Efficacy and safety of lenalidomide for refractory cutaneous lupus erythematosus

被引:54
作者
Cortes-Hernandez, Josefina [1 ]
Avila, Gabriela [1 ]
Vilardell-Tarres, Miquel [1 ]
Ordi-Ros, Josep [1 ]
机构
[1] Univ Autonoma Barcelona, Inst Rec VHIR, Hosp Univ Vall dHebron, Dept Med,Syst Autoimmune Dis Unit, Barcelona 08035, Spain
关键词
DOSE THALIDOMIDE THERAPY; DISEASE; EXPERIENCE; MECHANISMS; PROFILE; LESIONS; TRIAL; INDEX;
D O I
10.1186/ar4111
中图分类号
R5 [内科学];
学科分类号
1002 ; 100201 ;
摘要
Introduction: Cutaneous lupus erythematosus (CLE) is a chronic disease characterized by disfigurement and a relapsing course. Thalidomide has proven its efficacy in refractory cutaneous lupus disease, although it is not exempt from significant side effects and frequent relapses after withdrawal. New thalidomide analogues have been developed but lack clinical experience. The aim of this preliminary phase II study was to evaluate the efficacy and safety of lenalidomide in patients with refractory CLE. Methods: Fifteen patients with refractory cutaneous lupus disease were enrolled in this single-center, open-label, non-comparative pilot trial between January 2009 and December 2010. Oral lenalidomide (5 to 10 mg/day) was administered and tapered according to clinical response. Patients were followed up for a mean of 15 months (range: 7 to 30). Primary efficacy endpoint was the proportion of patients achieving complete response, defined by a Cutaneous Lupus Erythematosus Disease Area and Severity index (CLASI) activity score of 0. Other secondary endpoints included development of side effects, evaluation of cutaneous and systemic flares, and impact on the immunological parameters. Results: One patient discontinued treatment due to side effects. All remaining patients saw clinical improvement and this was already noticeable after 2 weeks of treatment.
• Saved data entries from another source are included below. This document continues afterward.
-- ==== Sys2Proof/Machine/ExecMonarch.lean ====
section
/-! DEFINITION. Placement, migration, proposals, the twin and removal (R425 to R450, R578). -/

namespace Sys2Proof.Machine

/-- MANIFEST_LOAD (R426). -/
def execManifestLoad (sess : Nat) (bytes : List Byte) (s : State) : Host.Outcome State Fault Refusal :=
  sessRow sess 0x6010 1 bytes s

/-- MANIFEST_PLACED (R429). -/
def execManifestPlaced (cid : Nat) (choice : Placement) (s : State) : Host.Outcome State Fault Refusal :=
  monarchRow (fun s => persist 10 (pairPlaced cid s (manifestPlaced cid choice s))) s

/-- M_UNLOAD (R429). -/
def execMUnload (sess cid : Nat) (s : State) : Host.Outcome State Fault Refusal :=
  sessRow sess 0x6010 2 (leBytes 2 cid) s

/-- EPOCH_END (R436). -/
def execEpochEnd (acts : List MonarchAct) (s : State) : Host.Outcome State Fault Refusal := monarchRow (epochEnd acts) s

/-- MIGRATION_INSTALL (R440). -/
def execMigrationInstall (cid : Nat) (s : State) : Host.Outcome State Fault Refusal :=
  monarchRow (migrationInstall cid) s

/-- BLOCK_TEMPERATURE_SAMPLE (R434). -/
def execBlockTemperatureSample (block : Nat) (t0 t1 t2 t3 : BitVec 16) (s : State) : Host.Outcome State Fault Refusal :=
  .next (sensorsRead block [t0, t1, t2, t3] s)

/-- ACTIVATION_RELEASE (R435). -/
def execActivationRelease (cid thread : Nat) (s : State) : Host.Outcome State Fault Refusal :=
  chipRow (activationRelease cid thread) s

/-- HUB_CORE_LOST (R425). -/
def execHubCoreLost (region : Nat) (s : State) : Host.Outcome State Fault Refusal := chipRow (hubCoreLost region) s

/-- PROPOSAL_CONFIRM (R445). -/
def execProposalConfirm (sess : Nat) (num : W32) (s : State) : Host.Outcome State Fault Refusal :=
  sessRow sess 0x6020 3 (leBytes 4 num.toNat) s

/-- PROPOSAL_LAPSE (R445). -/
def execProposalLapse (s : State) : Host.Outcome State Fault Refusal := chipRow proposalLapse s

/-- TWIN_HEARTBEAT_SEND (R448). -/
def execTwinHeartbeatSend (s : State) : Host.Outcome State Fault Refusal := chipRow heartbeatSend s

/-- TWIN_PAIR_FORM (R447). -/
def execTwinPairForm (p : Partner) (s : State) : Host.Outcome State Fault Refusal := chipRow (orWaits (pairForm p)) s

/-- TWIN_PAIR_TIMEOUT (R447). -/
def execTwinPairTimeout (s : State) : Host.Outcome State Fault Refusal := chipRow (orWaits pairTimeout) s

/-- TWIN_HEARTBEAT_LOSS (R448). -/
def execTwinHeartbeatLoss (s : State) : Host.Outcome State Fault Refusal := chipRow (orWaits heartbeatLoss) s

/-- TWIN_LINK_RESTORED (R449). -/
def execTwinLinkRestored (stopped : List Nat) (s : State) : Host.Outcome State Fault Refusal :=
  chipRow (orWaits (linkRestored stopped)) s

/-- MIRROR_APPLY (R446). -/
def execMirrorApply (cid : Nat) (copy : MirrorCopy) (s : State) : Host.Outcome State Fault Refusal :=
  chipRow (orWaits (mirrorApply cid copy.stage copy.objs)) s

/-- REMOVE_REQ (R450). -/
def execRemoveReq (s : State) : Host.Outcome State Fault Refusal := .next (removeReq s)

/-- REMOVE_CANCEL (R578). -/
def execRemoveCancel (s : State) : Host.Outcome State Fault Refusal := .next (removeCancel s)

/-- RM_CONSENT (R450). -/
def execRmConsent (sess : Nat) (v : Byte) (s : State) : Host.Outcome State Fault Refusal :=
  sessRow sess 0x6040 2 [v] s

/-- TWIN_HEARTBEAT_RECEIVE (R448). -/
def execTwinHeartbeatReceive (lane : Nat) (s : State) : Host.Outcome State Fault Refusal :=
  chipRow (heartbeatReceive lane) s

/-- TWIN_TAKEOVER_REQUEST (R450). -/
def execTwinTakeoverRequest (cids : List Nat) (s : State) : Host.Outcome State Fault Refusal :=
  chipRow (orWaits (takeoverRequest cids)) s

/-- TWIN_TAKEOVER_ACK (R450). -/
def execTwinTakeoverAck (cid : Nat) (s : State) : Host.Outcome State Fault Refusal := chipRow (orWaits (takeoverAck cid)) s

end Sys2Proof.Machine
end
Twelve of those patients (86%) achieved complete response but clinical relapse was frequent (75%), usually occurring 2 to 8 weeks after lenalidomide's withdrawal. No influence on systemic disease, immunological parameters or CLASI damage score was observed. Side effects including insomnia, grade 2 neutropenia and gastrointestinal symptoms, were minor (13%). These resolved after withdrawing medication. Neither polyneuropathy nor thrombosis was observed. Conclusion: Lenalidomide appears to be efficacious and safe in patients with refractory CLE, but clinical relapse is frequent after its withdrawal.